No released FRQ has used this term verbatim, but it's prime evidence for the interwar foreign policy debate that shows up constantly. Multiple-choice questions on Topic 7.11 often give you an excerpt about 1920s diplomacy and ask what it reveals about the U.S. role in the world. The right answer usually involves unilateral engagement, not pure isolationism. For essays, the Washington Conference is strong evidence in a continuity-and-change argument about U.S. foreign policy from Wilson's internationalism to 1930s isolationism to WWII intervention. The skill being tested isn't reciting the treaty ratios. It's explaining what the conference reveals: America wanted international stability without international obligations.
Both are 1920s peace diplomacy, so they blur together. The Washington Conference (1921-22) set concrete, enforceable-ish limits on naval construction among specific powers. The Kellogg-Briand Pact (1928) was a sweeping declaration 'outlawing' war with no enforcement mechanism at all. Quick test: if the question mentions battleships, ratios, or the Pacific, it's the Washington Conference. If it mentions renouncing war as policy, it's Kellogg-Briand.
The Washington Conference of 1921-22 was hosted by the United States to end the post-WWI naval arms race and ease tensions in the Pacific.
Its Five-Power Treaty limited battleship construction among the U.S., Britain, Japan, France, and Italy, while the Nine-Power Treaty pledged respect for China's territorial integrity and the Open Door.
The conference is the classic example of 1920s unilateral foreign policy, where the U.S. promoted international order through treaties while refusing to join the League of Nations (KC-7.3.II).
It proves that 'isolationism' after WWI didn't mean total withdrawal; the U.S. stayed diplomatically and economically active, just without binding alliances.
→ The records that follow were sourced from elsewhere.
/-- A chain begins to send: ZCO is filled and the detectors are blanked, beside those that an earlier frame still blanks
(R61, R63). -/
def Chip.txStart (c : Chip) (n : Nat) (tx : LineTx) (t : BitVec 64) : Chip :=
  let cfg := c.rd (Reg.LMA_TX_CFG n)
  let zco := c.zcOffset (c.chainRef n) (t + 640000)
  let bands := if bitOf cfg 26 then [tx.band] else [0, 1, 2, 3]
  (c.setChain n { c.chain n with tx := some (tx.launched cfg zco t), blank := (c.chain n).blank ++ [bands] }).abandonOn
    (fld cfg 30 29) bands

/-- A crossing accepted before the first sample of REF, 640 µs after the launch, is the one from which ZCO counts (R63).
The attenuation and the limit in force at the launch stay. -/
def LineTx.recrossed (x : LineTx) (c : Chip) (n : Nat) (crossing : BitVec 64) : LineTx :=
  match x.sentAt with
  | some t =>
    if t.toNat ≤ crossing.toNat ∧ crossing.toNat ≤ t.toNat + 640000 then
      { x.launched (c.rd (Reg.LMA_TX_CFG n)) (c.zcOffset (c.chainRef n) (t + 640000)) t with atten := x.atten, clip := x.clip }
    else x
  | none => x

/-- The frames on the wire take up a crossing accepted for a reference. -/
def Chip.recross (c : Chip) (ref : Nat) (crossing : BitVec 64) : Chip :=
  (List.range 3).foldl (fun c n =>
    c.when (c.chainRef n == ref) fun c =>
      c.setChain n { c.chain n with tx := (c.chain n).tx.map fun x => x.recrossed c n crossing }) c

/-- TX_LAUNCH: a request with a LAUNCH_AT waits for it and goes out within 100 ns of it, or, where it was reached up to
50 µs late or a step of the time has come between, at once; later than that, or where a beacon is in the way, it
completes LATE. One without waits for the beacon. A chain that has been disabled or halted meanwhile refuses it
(R62, R63, 03 R79, 10 R323; log entry 92). -/
def Chip.txLaunch (c : Chip) (n : Nat) (t : BitVec 64) : Chip :=
  match (c.chain n).tx with
  | none => c
  | some tx =>
    let held := c.beaconHolds (c.fl (Reg.LMA_TX_CFG n) 30 29) t.toNat
      (airtime tx.band (tx.mode % 4) (tx.mode / 4) tx.gmask tx.payload.length)
    if tx.sentAt.isSome || !c.lmaUp || !c.working then c
    else if !c.lineTxOn || !c.bit (Reg.LMA_TX_CFG n) 31 then c.txComplete n 4 0
    else if tx.launchAt = 0 then if held then c else c.txStart n tx t
    else if t.toNat + 100 < tx.launchAt.toNat then c
    else if held || decide (tx.launchAt.toNat + 50000 < t.toNat) then c.txComplete n 2 0
    else c.txStart n tx t

/-- BLANKING_END: the blanking of the chain's earliest frame that has ended is over; that of a frame on the wire stays. -/
def Chip.blankingEnd (c : Chip) (n : Nat) : Chip :=
  let kept := b2n ((c.chain n).tx.any fun t => t.sentAt.isSome)
  if (c.chain n).blank.length ≤ kept then c else c.setChain n { c.chain n with blank := (c.chain n).blank.drop 1 }

/-- HALT_TX: a write of LMA_CTRL. -/
def Chip.lmaCtrlWrite (c : Chip) (v : Nat) : Chip := c.wr Reg.LMA_CTRL (v % 4)

/-- TX_HALTED: a frame on the wire is cut short, one still waiting is refused (R62, R63). -/
def Chip.txHalted (c : Chip) (n : Nat) : Chip :=
  if !c.bit Reg.LMA_CTRL 1 then c
  else match (c.chain n).tx with
  | none => c
  | some tx =>
    match tx.kind, tx.sentAt with
    | .request, some t => c.txComplete n 5 (t.toNat % 2 ^ 32)
    | .request, none => c.txComplete n 4 0
    | _, _ => c.setChain n { c.chain n with tx := none }

/-- The frames on the wire take up the crossing just accepted. -/
def Chip.zcTaken (c : Chip) (n : Nat) : Chip :=
  match (c.zcRef n).last with
  | some t => c.recross n t
  | none => c

/-! ### Meanings -/

/-- ZC_CROSSING (R39). -/
def execZcCrossing (ref : Fin 3) (t : BitVec 64) (s : State) : Host.Outcome State Fault Refusal :=
  s.onChip fun c => c.when c.lmaUp fun c => (c.zcCrossing ref.val t).zcTaken ref.val

/-- ZC_LOST (R39). -/
def execZcLost (ref : Fin 3) (s : State) : Host.Outcome State Fault Refusal :=
  s.onChip fun c => c.when c.lmaUp fun c => c.zcLost ref.val

/-- PREAMBLE_DETECTED (R53). -/
def execPreambleDetected (input band : Fin 4) (power : BitVec 16) (gain : Fin 8) (ts : BitVec 64)
    (s : State) : Host.Outcome State Fault Refusal :=
  s.onChip fun c => c.preamble input.val band.val power gain.val ts

/-- HEADER_DECODED (R51). -/
def execHeaderDecoded (lane : Fin 24) (robust : Bool) (soft : List Int) (snr : BitVec 8) (s : State) :
    Host.Outcome State Fault Refusal :=
  s.onChip fun c => c.headerDecoded lane.val robust soft snr

/-- HELD_FRAME_PACKED (R57). -/
def execHeldFramePacked (lane : Fin 24) (s : State) : Host.Outcome State Fault Refusal :=
  s.onChip fun c => c.heldPacked lane.val

/-- FRAME_HOLD_DISCARD (R57). -/
def execFrameHoldDiscard (lane : Fin 24) (s : State) : Host.Outcome State Fault Refusal :=
  s.onChip fun c => c.when c.lmaUp fun c => c.holdDiscard lane.val

/-- FRAME_STORED (R65). -/
def execFrameStored (s : State) : Host.Outcome State Fault Refusal := s.onChip Chip.frameStored

/-- PACKET_BUFFER_FREE (R65). -/
def execPacketBufferFree (pool : Pool) (v : Word) (s : State) : Host.Outcome State Fault Refusal :=
  s.onChip fun c => c.onReg pool.freeReg anyIni fun c => c.pbFree pool (v.toNat % 2048)

/-- PQ_DATA_READ (R66). -/
def execPqDataRead (s : State) : Host.Outcome State Fault Refusal :=
  s.onChip fun c =>
    if c.reaches Reg.LMA_PQ_DATA then c.pqRead
    else (c.unreached Reg.LMA_PQ_DATA anyIni false).answer (.data (leBytes 4 0))

/-- PQ_DATA_STALL_END (R66). -/
def execPqDataStallEnd (s : State) : Host.Outcome State Fault Refusal := s.onChip fun c => c.when c.lmaUp Chip.pqStallEnd

/-- PQ_FLUSH (R66). -/
def execPqFlush (s : State) : Host.Outcome State Fault Refusal :=
  s.onChip fun c => c.onReg Reg.LMA_PQ_CTRL anyIni Chip.pqFlush

/-- PQ_MODE_APPLY (R66). -/
def execPqModeApply (s : State) : Host.Outcome State Fault Refusal := s.onChip fun c => c.when c.lmaUp Chip.pqModeApply

/-- LANE_CFG_WRITE (R56). -/
def execLaneCfgWrite (lane : Fin 24) (v : Word) (s : State) : Host.Outcome State Fault Refusal :=
  s.onChip fun c => c.onReg (Reg.LMA_LANE_CFG lane.val) anyIni fun c => c.laneCfgWrite lane.val v.toNat

/-- LANE_CFG_APPLY (R56). -/
def execLaneCfgApply (lane : Fin 24) (s : State) : Host.Outcome State Fault Refusal :=
  s.onChip fun c => c.when c.lmaUp fun c => c.laneCfgApply lane.val

/-- TX_CFG_WRITE (R60). -/
def execTxCfgWrite (chain : Fin 3) (v : Word) (s : State) : Host.Outcome State Fault Refusal :=
  s.onChip fun c => c.onReg (Reg.LMA_TX_CFG chain.val) anyIni fun c => c.txCfgWrite chain.val v.toNat

/-- TX_REQUEST_FETCH (R62). -/
def execTxRequestFetch (chain : Fin 3) (s : State) : Host.Outcome State Fault Refusal :=
  s.onChip fun c => c.txFetch chain.val

/-- TX_LAUNCH (R63). -/
def execTxLaunch (chain : Fin 3) (t : BitVec 64) (s : State) : Host.Outcome State Fault Refusal :=
  s.onChip fun c => c.txLaunch chain.val t

/-- BLANKING_END (R61). -/
def execBlankingEnd (chain : Fin 3) (s : State) : Host.Outcome State Fault Refusal :=
  s.onChip fun c => c.when c.lmaUp fun c => c.blankingEnd chain.val

/-- HALT_TX (R63). -/
def execHaltTx (v : Word) (s : State) : Host.Outcome State Fault Refusal :=
  s.onChip fun c => c.onReg Reg.LMA_CTRL anyIni fun c => c.lmaCtrlWrite v.toNat

/-- TX_HALTED (R63). -/
def execTxHalted (chain : Fin 3) (s : State) : Host.Outcome State Fault Refusal :=
  s.onChip fun c => c.when c.lmaUp fun c => c.txHalted chain.val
The agreements ultimately failed to restrain Japan, whose aggression in the 1930s helped unravel the interwar peace and pull the U.S. toward WWII.
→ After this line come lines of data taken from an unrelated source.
-- ==== Sys2Proof/Machine/LineNet.lean ====
section
/-!
DEFINITION. The line network: cells and beacons, acknowledgement, link cost, the routing table,
and what a decoded frame does (03_line_network.md R73–R104, 02_line_modem_array.md R57, R59).
-/
namespace Sys2Proof.Machine

/-- What the LMA keeps of a cell. -/
def Chip.lineCell (c : Chip) (k : Nat) : LineCell := Tab.get (fun _ => LineCell.initial) c.lma.cells k

/-- Give a cell a value. -/
def Chip.setLineCell (c : Chip) (k : Nat) (x : LineCell) : Chip :=
  c.onLma fun l => { l with cells := Tab.put (fun _ => LineCell.initial) l.cells k x }

/-- The configuration in force for what a cell hears and answers (Table 8). -/
def Chip.cellCfg (c : Chip) (k : Nat) : Nat := (c.lineCell k).cfg.toNat

/-- A cell's written configuration comes into force. -/
def Chip.cellApply (c : Chip) (k : Nat) : Chip :=
  c.setLineCell k { c.lineCell k with cfg := c.rdW (Reg.LMA_CELL_CFG k) }

/-- The enabled cell on an input and band with an SNID. -/
def Chip.cellOf (c : Chip) (input band snid : Nat) : Option Nat :=
  (List.range 12).find? fun k =>
    c.cellOn k && bitOf (c.cellCfg k) 31 && cfgInput (c.cellCfg k) == input && cfgBand (c.cellCfg k) == band &&
      fld (c.cellCfg k) 23 16 == snid

/-- CELL_CFG_WRITE (R73). A change of a cell that sends or expects beacons is in force from its next
launch (Table 8), any other at once (DEDUCED, log entry 89). -/
def Chip.cellCfgWrite (c : Chip) (k v : Nat) : Chip :=
  let w := fld v 31 31 * 2 ^ 31 + fld v 27 16 * 2 ^ 16 + fld v 14 10 * 2 ^ 10
  let clash := bitOf v 31 && (List.range 12).any fun j =>
    j != k && c.cellOn j && c.cellInput j == cfgInput v && c.cellBand j == cfgBand v
  let role := c.fl Reg.LMA_NET_CTRL 1 0
  let c := (if clash then (c.wr (Reg.LMA_CELL_CFG k) (putBit w 31 false)).cfgErr 2 else c.wr (Reg.LMA_CELL_CFG k) w).noChain
  if c.cellOn k && bitOf (c.cellCfg k) 31 && (role == 1 || role == 2) then c else c.cellApply k

/-! ### Routing table (R92–R101, Table 7) -/

/-- A field of a routing-table entry: word, bits [hi:lo]. -/
def Chip.rt (c : Chip) (d w hi lo : Nat) : Nat := c.fl (Reg.RT_WORD d w) hi lo

/-- Set a field of a routing-table entry. -/
def Chip.setRt (c : Chip) (d w hi lo v : Nat) : Chip := c.setFl (Reg.RT_WORD d w) hi lo v

/-- DIRECT of an entry. -/
def Chip.rtDirect (c : Chip) (d : Nat) : Bool := c.bit (Reg.RT_WORD d 0) 31

/-- The cost of a link with filtered margin `q`, in its eight bits, and loss level (R93). -/
def linkCost (q loss : Nat) : Nat :=
  if loss = 7 then 255 else ((80 - sgn 8 q / 2) + 16 * loss).toNat

/-- The link cost of an entry. -/
def Chip.rtLink (c : Chip) (d : Nat) : Nat := linkCost (c.rt d 1 7 0) (c.rt d 2 21 19)

/-- ROUTE_COST of an entry. -/
def Chip.rtCost (c : Chip) (d : Nat) : Nat := c.rt d 1 19 8

/-- A sweep starts (R100). -/
def Chip.sweepStart (c : Chip) : Chip := c.setBit Reg.LMA_NET_STATUS 0 true

/-- HOPS, NEXT and ROUTE_COST that an entry should have from its parent's present ones (R99).
More than 15 hops, or a sum beyond the field, is unreachable. -/
def Chip.rtCompute (c : Chip) (d : Nat) : Nat × Nat × Nat :=
  let p := c.rt d 0 14 0
  let link := c.rtLink d
  if c.rtDirect d then (1, d, if !c.rtValid d || link = 255 then 0xFFF else link)
  else
    let hops := c.rt p 1 23 20 + 1
    let cost := c.rtCost p + link
    (min 15 hops, c.rt p 0 30 16,
      if !c.rtValid d || !c.rtValid p || link = 255 || c.rtCost p = 0xFFF || 15 < hops || 0xFFF < cost
      then 0xFFF else cost)

/-- Recompute one entry. -/
def Chip.rtUpdate (c : Chip) (d : Nat) : Chip :=
  let (hops, next, cost) := c.rtCompute d
  let c := c.when (c.rtValid d) fun c => (c.setRt d 1 23 20 hops).setRt d 0 30 16 next
  c.setRt d 1 19 8 cost

/-- Entries of which one of the first two words differs from its reset value, in index order: the only ones that
can be valid or have a ROUTE_COST other than 0xFFF, so that a sweep leaves all others as they are. -/
def Chip.rtListed (c : Chip) : List Nat :=
  ((c.regs.filter fun e => decide (0x280000 ≤ e.1) && decide (e.1 < 0x300000) && decide (e.1 % 16 < 8)).map fun e =>
    (e.1 - 0x280000) / 16).eraseDups

/-- Whether HOPS of an entry exceeds `n`, by R99 from entry to parent; of a parent that is not valid the field
stands as it is. -/
def Chip.rtDeeper (c : Chip) : Nat → Nat → Bool
  | 0, _ => true
  | n + 1, d =>
    let p := c.rt d 0 14 0
    if c.rtDirect d then false else if c.rtValid p then c.rtDeeper n p else decide (n < c.rt p 1 23 20)

/-- Whether the step from one table to another makes HOPS of some valid entry, a descendant of the one written
perhaps, exceed 15 (R99): a loop does so too. -/
def Chip.rtTooDeep (c c' : Chip) : Bool :=
  c'.rtListed.any fun e => c'.rtValid e && c'.rtDeeper 15 e && !(c.rtValid e && c.rtDeeper 15 e)

/-- Passes over the table in index order until nothing changes (R100). -/
def Chip.rtPasses (c : Chip) (ds : List Nat) : Nat → Chip
  | 0 => c
  | n + 1 =>
    let c' := ds.foldl Chip.rtUpdate c
    if c'.regs = c.regs then c else c'.rtPasses ds n

/-- Whether walking up to 15 parents from `p` meets `d`. -/
def Chip.rtMeets (c : Chip) (d : Nat) : Nat → Nat → Bool
  | 0, _ => false
  | n + 1, p => p == d || (!c.rtDirect p && c.rtMeets d n (c.rt p 0 14 0))

/-- The result of an offer with its link (R101), judged in the order of the rule. -/
def Chip.offerResult (c : Chip) (v lk : Nat) : Nat :=
  let d := v % 2 ^ 15
  let p := fld v 30 16
  let direct := bitOf v 31
  let link := linkCost (fld lk 7 0) (fld lk 10 8)
  let cost := if direct then link else link + c.rtCost p
  if !c.rtValid d then 6
  else if c.bit (Reg.RT_WORD d 1) 29 then 2
  else if !direct && (!c.rtValid p || c.rtCost p == 0xFFF) then 5
  else if !direct && decide (15 ≤ c.rt p 1 23 20) then 4
  else if !direct && c.rtMeets d 16 p then 3
  else if c.rtCost d = 0xFFF ∨ cost + c.fl Reg.LMA_NET_CTRL 15 8 ≤ c.rtCost d then 0
  else 1

/-- An accepted offer is written: PARENT, DIRECT, MARGIN_F and LOSS. -/
def Chip.offerWrite (c : Chip) (v lk : Nat) : Chip :=
  let d := v % 2 ^ 15
  (((c.setRt d 0 14 0 (fld v 30 16)).setRt d 0 31 31 (fld v 31 31)).setRt d 1 7 0 (fld lk 7 0)).setRt d 2 21 19 (fld lk 10 8)

/-- An offer is judged; an accepted one is written, and starts a sweep where it changes the entry (R100). -/
def Chip.offerJudge (c : Chip) (v lk : Nat) : Chip :=
  let r := c.offerResult v lk
  let c := c.wr Reg.LMA_RT_RESULT r
  c.when (r == 0) fun c =>
    let d := v % 2 ^ 15
    let t := c.offerWrite v lk
    t.when ((List.range 3).any fun w => t.rdW (Reg.RT_WORD d w) != c.rdW (Reg.RT_WORD d w)) Chip.sweepStart

/-- RT_OFFER: judged now with the link that stands in LMA_RT_OFFER_LINK, or when the sweep ends. -/
def Chip.rtOffer (c : Chip) (v : Word) : Chip :=
  if c.bit Reg.LMA_NET_STATUS 0 then
    (c.setBit Reg.LMA_RT_RESULT 31 true).onLma fun l => { l with offers := l.offers ++ [(v, c.rdW Reg.LMA_RT_OFFER_LINK)] }
  else c.offerJudge v.toNat (c.rd Reg.LMA_RT_OFFER_LINK)

/-- Offers that wait are judged, each on what those before it have left, until one of them starts a sweep; RESULT then
shows that one waits again. -/
def Chip.offersJudge (c : Chip) : List (Word × Word) → Chip
  | [] => c.onLma fun l => { l with offers := [] }
  | (v, lk) :: rest =>
    let t := c.offerJudge v.toNat lk.toNat
    if t.bit Reg.LMA_NET_STATUS 0 then
      (t.when (!rest.isEmpty) fun t => t.setBit Reg.LMA_RT_RESULT 31 true).onLma fun l => { l with offers := rest }
    else t.offersJudge rest

/-- ROUTE_SWEEP: the passes end when nothing changes. A value moves on by at least one entry in each pass, so that as
many passes as there are entries, and 16 for the costs of a loop, settle any table. -/
def Chip.routeSweep (c : Chip) : Chip :=
  if !c.lmaUp || !c.bit Reg.LMA_NET_STATUS 0 then c
  else
    let c := (c.rtPasses c.rtListed (c.rtListed.length + 16)).setBit Reg.LMA_NET_STATUS 0 false
    c.offersJudge c.lma.offers

/-- Word 0 of an entry with its fields written: PARENT, VALID, DIRECT. -/
def Chip.rtRoute (c : Chip) (d v : Nat) : Chip :=
  let r := Reg.RT_WORD d 0
  c.wr r (putFld (putFld (c.rd r) 15 0 v) 31 31 (fld v 31 31))

/-- Whether a write of word 0 is ignored: it would make PARENT, where it counts, equal to d, or some HOPS exceed
15 (R99, Table 7). -/
def Chip.rtRefused (c : Chip) (d v : Nat) : Bool :=
  (!bitOf v 31 && v % 2 ^ 15 == d) || c.rtTooDeep (c.rtRoute d v)

/-- RT_ENTRY_WRITE: one word of an entry (Table 7, R99). -/
def Chip.rtWrite (c : Chip) (d w v : Nat) : Chip :=
  let r := Reg.RT_WORD d w
  match w with
  | 0 =>
    if c.rtRefused d v then c.raise Reg.LMA_NET_STATUS 2
    else (c.rtRoute d v).when ((c.rtRoute d v).rd r != c.rd r) Chip.sweepStart
  | 1 =>
    let new := putFld (putFld (c.rd r) 7 0 v) 30 24 (fld v 30 24)
    (c.wr r new).when (fld new 7 0 != c.fl r 7 0) Chip.sweepStart
  | 2 => (c.wr r (v % 2 ^ 27)).when (fld v 21 19 != c.fl r 21 19) Chip.sweepStart
  | _ => c.wr r (v % 2 ^ 29)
It was a U.S.-hosted international meeting (1921-22) where major powers agreed to limit naval arms and stabilize the Pacific. Its biggest result was the Five-Power Treaty capping battleship construction among the U.S., Britain, Japan, France, and Italy.
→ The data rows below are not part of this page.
/-- A format entry. -/
structure Fmt where
  index : Nat
  nfield : Nat
  tzofs : Int
  repeats : Bool
  minLen : Nat
  cntOfs : Nat
  first : Nat
  stride : Nat
  rptMax : Nat
  fields : List FmtField

/-- Read a field descriptor. -/
def FmtField.ofBytes (d : List Byte) : FmtField :=
  let fl := leAt d 7 1
  { role := leAt d 0 1, ch := leAt d 1 1 % 16, typ := leAt d 2 1, scaler := sgn 8 (leAt d 3 1), off := leAt d 4 2
    width := leAt d 6 1, inBlock := bitOf fl 0, signed := bitOf fl 1, bal := bitOf fl 2, noarch := bitOf fl 3
    crvHi := leAt d 8 1, crvLo := leAt d 9 1, zrunMax := leAt d 10 2, absMax := leAt d 12 4
    maskTamper := leAt d 8 4, maskPfail := leAt d 12 4 }

/-- Read a format entry. -/
def Fmt.ofBytes (e : List Byte) : Fmt :=
  let n := leAt e 1 1
  { index := leAt e 0 1, nfield := n, tzofs := sgn 16 (leAt e 2 2), repeats := bitOf (leAt e 4 1) 0
    minLen := leAt e 6 2, cntOfs := leAt e 8 2, first := leAt e 10 2, stride := leAt e 12 2, rptMax := leAt e 14 1
    fields := (List.range (min 16 n)).map fun i => FmtField.ofBytes (slice e (16 + 16 * i) 16) }

/-- Octets of a TYPE. -/
def typeLen (t : Nat) : Nat := [1, 2, 4, 8, 2, 4, 8, 12, 4].getD t 0

/-- Whether a field repeats with the blocks. -/
def Fmt.blocked (f : Fmt) (d : FmtField) : Bool := d.inBlock && f.repeats

/-- Curve points of a curve record; 0 where there is none. -/
def crvPoints (b : List Byte) : Nat := if 2 ≤ leAt b 2 1 ∧ leAt b 2 1 ≤ 32 then leAt b 2 1 else 0

/-- The rules of a format entry (R202); `curve` says whether a curve is present. -/
def Fmt.good (f : Fmt) (curve : Nat → Bool) : Bool :=
  let used := f.fields.filter fun d => d.role != 0
  let crvOk (i : Nat) : Bool := i == 0xFF || curve i
  let fits (d : FmtField) : Bool :=
    decide (d.off + typeLen d.typ + (if f.blocked d then f.first + (f.rptMax - 1) * f.stride else 0) ≤ f.minLen)
  decide (1 ≤ f.nfield) && decide (f.nfield ≤ 16) &&
    (!f.repeats || (decide (1 ≤ f.rptMax) && decide (f.rptMax ≤ 96))) &&
    decide ((f.fields.filter fun d => d.bal).length ≤ 1) &&
    (f.fields.all fun d => decide (d.role ≤ 5) && decide (d.typ ≤ 8) && decide (-6 ≤ d.scaler) && decide (d.scaler ≤ 6) &&
      (!d.bal || d.role == 2 || d.role == 3)) &&
    (used.all fun d => fits d && (d.role == 5 || (crvOk d.crvHi && crvOk d.crvLo)) &&
      (!([2, 3, 4].contains d.role) || used.any fun t => t.role == 1 && f.blocked t == f.blocked d)) &&
    decide (((used.filter fun d => d.role != 1 && !d.noarch).map fun d => if f.blocked d then f.rptMax else 1).foldl
      (· + ·) 0 ≤ 128)

/-! ### Images (R202, R203, R205, 13 R391) -/

/-- Whether the common wrapper's header is good for a kind, and BODYLEN at most `most`. -/
def wrapperGood (h : List Byte) (kind most : Nat) : Bool :=
  leAt h 0 4 == 0x54425A54 && leAt h 4 1 == kind && leAt h 5 1 == 1 && crc32 (h.take 60) == leAt h 60 4 &&
    decide (1 ≤ leAt h 8 4) && decide (leAt h 8 4 ≤ most)

/-- Whether a curve record keeps the rules of R203. -/
def crvGood (b : List Byte) : Bool :=
  let n := crvPoints b
  decide (leAt b 0 1 ≤ 1) && n != 0 && ascending ((List.range n).map fun i => leAt b (8 + 2 * i) 2)

/-- The curve table's record `i`. -/
def Chip.crv (c : Chip) (i : Nat) : List Byte := (c.balRead (c.balBase 1 + i * 256) 256).1

/-- The read of a curve. -/
def Chip.crvRead (c : Chip) (i : Nat) : Nat × Nat := (c.balBase 1 + i * 256, 256)

/-- The curves that a field names. -/
def Chip.crvReads (c : Chip) (d : FmtField) : List (Nat × Nat) :=
  ([d.crvHi, d.crvLo].filter (· != 0xFF)).map c.crvRead

/-- The rules of a format image: whole entries in rising INDEX order. -/
def Chip.fmtImageGood (c : Chip) (es : List (List Byte)) : Bool :=
  (es.all fun e => e.length == 512 && (Fmt.ofBytes e).good fun i => crvPoints (c.crv i) != 0) &&
    ascending (es.map fun e => leAt e 0 1)

/-- BAL_IMG_CMD with GO: a load of kind 1 or 2 is requested. -/
def Chip.imageCmd (c : Chip) (v kind : Nat) : Chip :=
  if c.balUp && bitOf v 31 && v % 4 == kind && c.bal.image.isNone then
    (c.setBit Reg.BAL_IMG_STATUS 0 true).onBal fun b => { b with image := some kind }
  else c

/-- The load ends: RESULT. -/
def Chip.imageEnd (c : Chip) (r : Nat) : Chip := (c.wr Reg.BAL_IMG_STATUS (2 * r)).onBal fun b => { b with image := none }

/-- BAL_IMAGE_APPLY. -/
def Chip.imageApply (c : Chip) : Chip :=
  match c.bal.image with
  | none => c
  | some kind =>
    if !c.balUp || c.bal.reqs != [] then c
    else
      let a := c.rd Reg.BAL_IMG_ADDR_LO + c.fl Reg.BAL_IMG_ADDR_HI 15 0 * 2 ^ 32
      let size := if kind = 1 then 512 else 256
      let (h, c) := c.balRead a 64
      if !wrapperGood h kind (256 * size) then c.imageEnd 2
      else
        let (body, c) := c.balRead (a + 64) (leAt h 8 4)
        let es := pieces size body
        if kind = 1 then
          let c := c.balSeen (es.flatMap fun e =>
            ((Fmt.ofBytes e).fields.filter fun d => d.role != 0 && d.role != 5).flatMap c.crvReads)
          if c.fmtImageGood es then
            let c := (List.range 256).foldl (fun c i =>
              c.balWrite (c.balBase 0 + i * 512) ((es.find? fun e => leAt e 0 1 == i).getD (List.replicate 512 0))) c
            c.imageEnd 1
          else c.imageEnd 3
        else if es.all fun e => e.length == 256 && crvGood e then
          (c.balWrite (c.balBase 1) (padTo 65536 body)).imageEnd 1
        else c.imageEnd 3

/-- FMT_LOOKUP: the oldest request for a format (R200, 06 R176). -/
def Chip.fmtLookup (c : Chip) : Chip :=
  if !c.balUp then c
  else match c.flo.reqs.find? fun r => match r with | .fmt _ _ => true | _ => false with
  | some (.fmt pod i) =>
    let a := c.balBase 0 + i.toNat * 512
    let (e, c) := c.balRead a 16
    (c.onFlo fun f => { f with reqs := f.reqs.erase (.fmt pod i) }).floPost pod.toNat 6 (b2n (leAt e 1 1 == 0)) a
  | _ => c

/-! ### Requests (R197–R199) -/

/-- Fields of a request. -/
def BalReq.pod (r : BalReq) : Nat := leAt r.entry 0 2 % 1024
/-- OPND. -/
def BalReq.opnd (r : BalReq) : Bool := bitOf (leAt r.entry 2 1) 0
/-- HANDLE. -/
def BalReq.handle (r : BalReq) : Nat := leAt r.entry 4 4 % 2 ^ 20
/-- IC. -/
def BalReq.ic (r : BalReq) : Nat := leAt r.entry 24 4
/-- HCX. -/
def BalReq.hcx (r : BalReq) : Nat := leAt r.entry 22 2 % 2 ^ 14

/-- Entries of the request queue. -/
def Chip.balqSize (c : Chip) : Nat := ringSize (c.fl Reg.BAL_QCFG 3 0)

/-- Address of a request. -/
def Chip.balqAddr (c : Chip) (i : Nat) : Nat :=
  c.fl Reg.BAL_QBASE_LO 31 5 * 32 + c.fl Reg.BAL_QBASE_HI 15 0 * 2 ^ 32 + 32 * i

/-- BAL_REQUEST_ACCEPT. -/
def Chip.balAccept (c : Chip) : Chip :=
  let i := c.bal.fetched
  if !c.balUp || !c.bit Reg.BAL_CTRL 0 || c.bit Reg.BAL_CTRL 1 || !c.bit Reg.BAL_QCFG 31 || c.bal.image.isSome ||
      decide (64 ≤ c.bal.reqs.length) || i == c.fl Reg.BAL_QPI 9 0 % c.balqSize then c
  else
    let (j, e, c) := c.dmaRead 7 false (c.balqAddr i) 32
    let r : BalReq := ⟨i, e, j != .ok⟩
    (c.onBal fun b => { b with reqs := b.reqs ++ [r], fetched := (i + 1) % c.balqSize }).when
      (r.opnd && j == .ok) fun c => c.hold r.pod

/-- Pass completed requests at the consumer index. -/
def Chip.balPass (c : Chip) : Nat → Chip
  | 0 => c
  | n + 1 =>
    let ci := c.rd Reg.BAL_QCI
    if c.bal.done.contains ci then
      ((c.wr Reg.BAL_QCI ((ci + 1) % c.balqSize)).onBal fun b => { b with done := b.done.filter (· != ci) }).balPass n
    else c

/-! ### VWORK (R210–R212, Table 9) -/

/-- The validation state of a meter. -/
structure VWork where
  lastIdx : Nat
  cumIdx : Nat
  cumRaw : Nat
  ewma : Int
  zrun : Nat
  lastValid : Bool
  cumValid : Bool
  ewmaValid : Bool
  pmask : Nat
  prof : List Nat
  nacc : Nat
  deriving DecidableEq, Repr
Partly, yes. The U.S. clearly engaged in international diplomacy by hosting the conference, but it did so unilaterally, on its own terms, while still refusing to join the League of Nations. APUSH calls this a unilateral foreign policy, not pure isolationism.
The Washington Conference was the meeting itself, and the Five-Power Treaty was one agreement signed there. The conference also produced the Nine-Power Treaty protecting China's territorial integrity and the Open Door policy.
Short term, yes, it cooled the naval arms race in the 1920s. Long term, no. Japan abandoned the limits and expanded aggressively in the Pacific during the 1930s, and the U.S. didn't respond militarily until Pearl Harbor in 1941.
It's core evidence for Topic 7.11 and learning objective APUSH 7.11.A, the debate over America's proper role in the world. It shows the U.S. promoting international order through peace treaties while avoiding binding commitments, exactly what KC-7.3.II describes.